** Data to examine **
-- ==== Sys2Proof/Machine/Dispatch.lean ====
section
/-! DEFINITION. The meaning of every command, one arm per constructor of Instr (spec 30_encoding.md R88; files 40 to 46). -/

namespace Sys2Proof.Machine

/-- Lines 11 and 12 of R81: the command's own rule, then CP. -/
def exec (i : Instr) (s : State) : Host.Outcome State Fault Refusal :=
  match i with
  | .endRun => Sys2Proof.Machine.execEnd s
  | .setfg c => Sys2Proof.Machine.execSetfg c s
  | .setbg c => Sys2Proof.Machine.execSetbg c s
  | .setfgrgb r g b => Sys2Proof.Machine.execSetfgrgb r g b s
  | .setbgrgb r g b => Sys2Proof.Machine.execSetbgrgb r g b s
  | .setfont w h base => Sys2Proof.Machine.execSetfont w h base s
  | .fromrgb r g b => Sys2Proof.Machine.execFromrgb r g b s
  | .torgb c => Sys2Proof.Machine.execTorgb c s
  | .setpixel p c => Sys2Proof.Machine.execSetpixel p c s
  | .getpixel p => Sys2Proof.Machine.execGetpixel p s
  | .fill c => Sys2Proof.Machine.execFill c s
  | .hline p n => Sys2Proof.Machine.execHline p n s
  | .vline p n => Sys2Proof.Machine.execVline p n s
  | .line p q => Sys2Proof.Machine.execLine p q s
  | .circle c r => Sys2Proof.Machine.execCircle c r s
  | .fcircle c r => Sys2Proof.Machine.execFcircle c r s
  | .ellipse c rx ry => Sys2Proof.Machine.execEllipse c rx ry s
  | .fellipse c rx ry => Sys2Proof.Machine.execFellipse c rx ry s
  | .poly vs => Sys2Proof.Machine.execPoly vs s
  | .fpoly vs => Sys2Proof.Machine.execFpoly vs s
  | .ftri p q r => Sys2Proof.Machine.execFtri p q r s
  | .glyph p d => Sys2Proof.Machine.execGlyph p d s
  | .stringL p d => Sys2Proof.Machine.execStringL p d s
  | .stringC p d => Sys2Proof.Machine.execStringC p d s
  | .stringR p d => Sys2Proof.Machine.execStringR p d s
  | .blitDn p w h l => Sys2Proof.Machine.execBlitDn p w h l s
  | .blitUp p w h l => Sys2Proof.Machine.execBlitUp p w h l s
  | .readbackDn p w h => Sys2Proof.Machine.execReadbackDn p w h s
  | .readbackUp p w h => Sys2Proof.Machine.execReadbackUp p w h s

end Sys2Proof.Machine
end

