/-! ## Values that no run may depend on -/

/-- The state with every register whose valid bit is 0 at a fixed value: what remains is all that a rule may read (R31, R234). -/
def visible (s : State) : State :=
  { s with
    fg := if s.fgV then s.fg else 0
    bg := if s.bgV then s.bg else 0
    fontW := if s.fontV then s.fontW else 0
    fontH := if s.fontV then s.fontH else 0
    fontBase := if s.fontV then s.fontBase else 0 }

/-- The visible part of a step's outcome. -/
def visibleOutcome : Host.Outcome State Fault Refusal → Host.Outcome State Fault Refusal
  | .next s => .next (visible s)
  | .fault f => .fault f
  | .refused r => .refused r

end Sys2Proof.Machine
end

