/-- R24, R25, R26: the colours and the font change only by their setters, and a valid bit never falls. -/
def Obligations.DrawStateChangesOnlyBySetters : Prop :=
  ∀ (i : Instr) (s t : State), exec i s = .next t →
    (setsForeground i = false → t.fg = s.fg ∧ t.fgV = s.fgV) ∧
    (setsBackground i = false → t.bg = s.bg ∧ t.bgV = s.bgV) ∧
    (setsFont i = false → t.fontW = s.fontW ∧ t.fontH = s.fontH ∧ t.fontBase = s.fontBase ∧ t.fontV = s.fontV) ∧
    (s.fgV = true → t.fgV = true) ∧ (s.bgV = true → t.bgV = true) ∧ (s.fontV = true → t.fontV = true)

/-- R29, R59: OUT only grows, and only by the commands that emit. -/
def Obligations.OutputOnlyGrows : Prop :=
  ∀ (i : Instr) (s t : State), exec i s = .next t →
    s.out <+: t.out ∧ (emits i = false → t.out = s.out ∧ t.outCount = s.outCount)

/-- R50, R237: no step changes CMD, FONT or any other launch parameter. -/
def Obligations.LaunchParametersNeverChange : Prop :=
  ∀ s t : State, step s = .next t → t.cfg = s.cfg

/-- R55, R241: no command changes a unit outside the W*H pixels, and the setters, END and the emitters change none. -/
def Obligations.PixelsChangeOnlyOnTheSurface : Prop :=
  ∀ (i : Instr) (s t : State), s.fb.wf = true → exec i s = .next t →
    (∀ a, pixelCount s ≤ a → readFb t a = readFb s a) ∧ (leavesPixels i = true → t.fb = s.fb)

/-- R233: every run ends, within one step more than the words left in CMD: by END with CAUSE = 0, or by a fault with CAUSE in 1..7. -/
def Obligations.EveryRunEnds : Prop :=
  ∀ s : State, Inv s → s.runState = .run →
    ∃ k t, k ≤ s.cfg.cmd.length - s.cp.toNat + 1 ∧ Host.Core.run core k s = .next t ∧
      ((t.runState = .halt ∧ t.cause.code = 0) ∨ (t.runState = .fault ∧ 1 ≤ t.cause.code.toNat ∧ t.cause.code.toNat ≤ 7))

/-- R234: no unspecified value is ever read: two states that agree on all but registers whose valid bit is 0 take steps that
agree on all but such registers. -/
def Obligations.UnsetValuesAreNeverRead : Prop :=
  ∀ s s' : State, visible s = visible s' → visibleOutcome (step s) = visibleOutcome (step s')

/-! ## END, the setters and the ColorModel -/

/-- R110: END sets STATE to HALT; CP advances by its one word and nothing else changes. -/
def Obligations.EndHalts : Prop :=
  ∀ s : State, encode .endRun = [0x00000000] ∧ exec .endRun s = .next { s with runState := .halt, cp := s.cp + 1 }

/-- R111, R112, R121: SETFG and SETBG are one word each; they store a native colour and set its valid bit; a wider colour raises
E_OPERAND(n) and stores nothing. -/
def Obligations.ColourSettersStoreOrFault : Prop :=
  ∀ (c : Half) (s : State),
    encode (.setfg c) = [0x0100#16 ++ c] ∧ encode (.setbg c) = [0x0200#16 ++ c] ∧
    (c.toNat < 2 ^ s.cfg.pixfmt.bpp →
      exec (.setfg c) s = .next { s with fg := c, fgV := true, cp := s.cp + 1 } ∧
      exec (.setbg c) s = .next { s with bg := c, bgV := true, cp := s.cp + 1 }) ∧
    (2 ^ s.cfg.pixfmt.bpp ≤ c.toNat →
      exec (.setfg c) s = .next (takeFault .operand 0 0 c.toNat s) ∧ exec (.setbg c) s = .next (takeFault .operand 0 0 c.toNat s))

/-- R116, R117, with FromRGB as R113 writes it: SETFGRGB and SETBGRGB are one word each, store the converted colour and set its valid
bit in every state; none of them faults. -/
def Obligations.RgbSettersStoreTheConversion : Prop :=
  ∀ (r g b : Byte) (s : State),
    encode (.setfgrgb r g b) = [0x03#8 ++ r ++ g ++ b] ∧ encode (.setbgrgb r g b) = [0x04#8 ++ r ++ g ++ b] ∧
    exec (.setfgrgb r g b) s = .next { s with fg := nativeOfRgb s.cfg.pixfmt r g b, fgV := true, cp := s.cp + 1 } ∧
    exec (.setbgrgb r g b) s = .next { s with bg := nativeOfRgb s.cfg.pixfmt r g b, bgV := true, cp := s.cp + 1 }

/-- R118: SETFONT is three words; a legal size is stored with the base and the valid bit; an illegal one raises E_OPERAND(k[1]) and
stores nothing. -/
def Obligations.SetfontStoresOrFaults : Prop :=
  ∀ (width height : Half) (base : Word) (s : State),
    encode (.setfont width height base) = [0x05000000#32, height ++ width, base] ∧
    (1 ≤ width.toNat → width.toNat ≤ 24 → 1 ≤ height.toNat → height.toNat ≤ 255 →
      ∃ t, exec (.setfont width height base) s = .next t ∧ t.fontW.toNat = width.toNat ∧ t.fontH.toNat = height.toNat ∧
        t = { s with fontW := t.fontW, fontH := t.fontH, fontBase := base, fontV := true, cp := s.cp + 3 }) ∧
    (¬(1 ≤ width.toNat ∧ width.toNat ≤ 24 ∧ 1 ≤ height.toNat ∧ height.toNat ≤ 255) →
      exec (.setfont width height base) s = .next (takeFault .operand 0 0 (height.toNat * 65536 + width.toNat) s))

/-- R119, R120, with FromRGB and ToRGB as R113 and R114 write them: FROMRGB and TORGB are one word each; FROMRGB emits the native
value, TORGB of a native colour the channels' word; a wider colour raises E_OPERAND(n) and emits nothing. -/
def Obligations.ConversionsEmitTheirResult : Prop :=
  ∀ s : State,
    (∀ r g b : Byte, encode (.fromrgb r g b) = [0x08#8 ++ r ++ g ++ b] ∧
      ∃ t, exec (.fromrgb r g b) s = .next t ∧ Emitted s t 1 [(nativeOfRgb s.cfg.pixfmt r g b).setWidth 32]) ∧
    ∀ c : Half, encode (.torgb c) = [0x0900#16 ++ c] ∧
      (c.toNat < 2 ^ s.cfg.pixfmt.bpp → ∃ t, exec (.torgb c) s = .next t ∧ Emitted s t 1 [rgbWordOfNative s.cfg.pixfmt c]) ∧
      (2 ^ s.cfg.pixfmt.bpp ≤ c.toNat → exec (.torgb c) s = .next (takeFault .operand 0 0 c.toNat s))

** Directions for this task **
Give back exactly what runs from the first line of the listing above to the line that contains "Sys2Proof.Machine.execSetfg c s", keeping both end lines.

** Task solution **
-- ==== Sys2Proof/Machine/Dispatch.lean ====
section
/-! DEFINITION. The meaning of every command, one arm per constructor of Instr (spec 30_encoding.md R88; files 40 to 46). -/

namespace Sys2Proof.Machine

/-- Lines 11 and 12 of R81: the command's own rule, then CP. -/
def exec (i : Instr) (s : State) : Host.Outcome State Fault Refusal :=
  match i with
  | .endRun => Sys2Proof.Machine.execEnd s
  | .setfg c => Sys2Proof.Machine.execSetfg c s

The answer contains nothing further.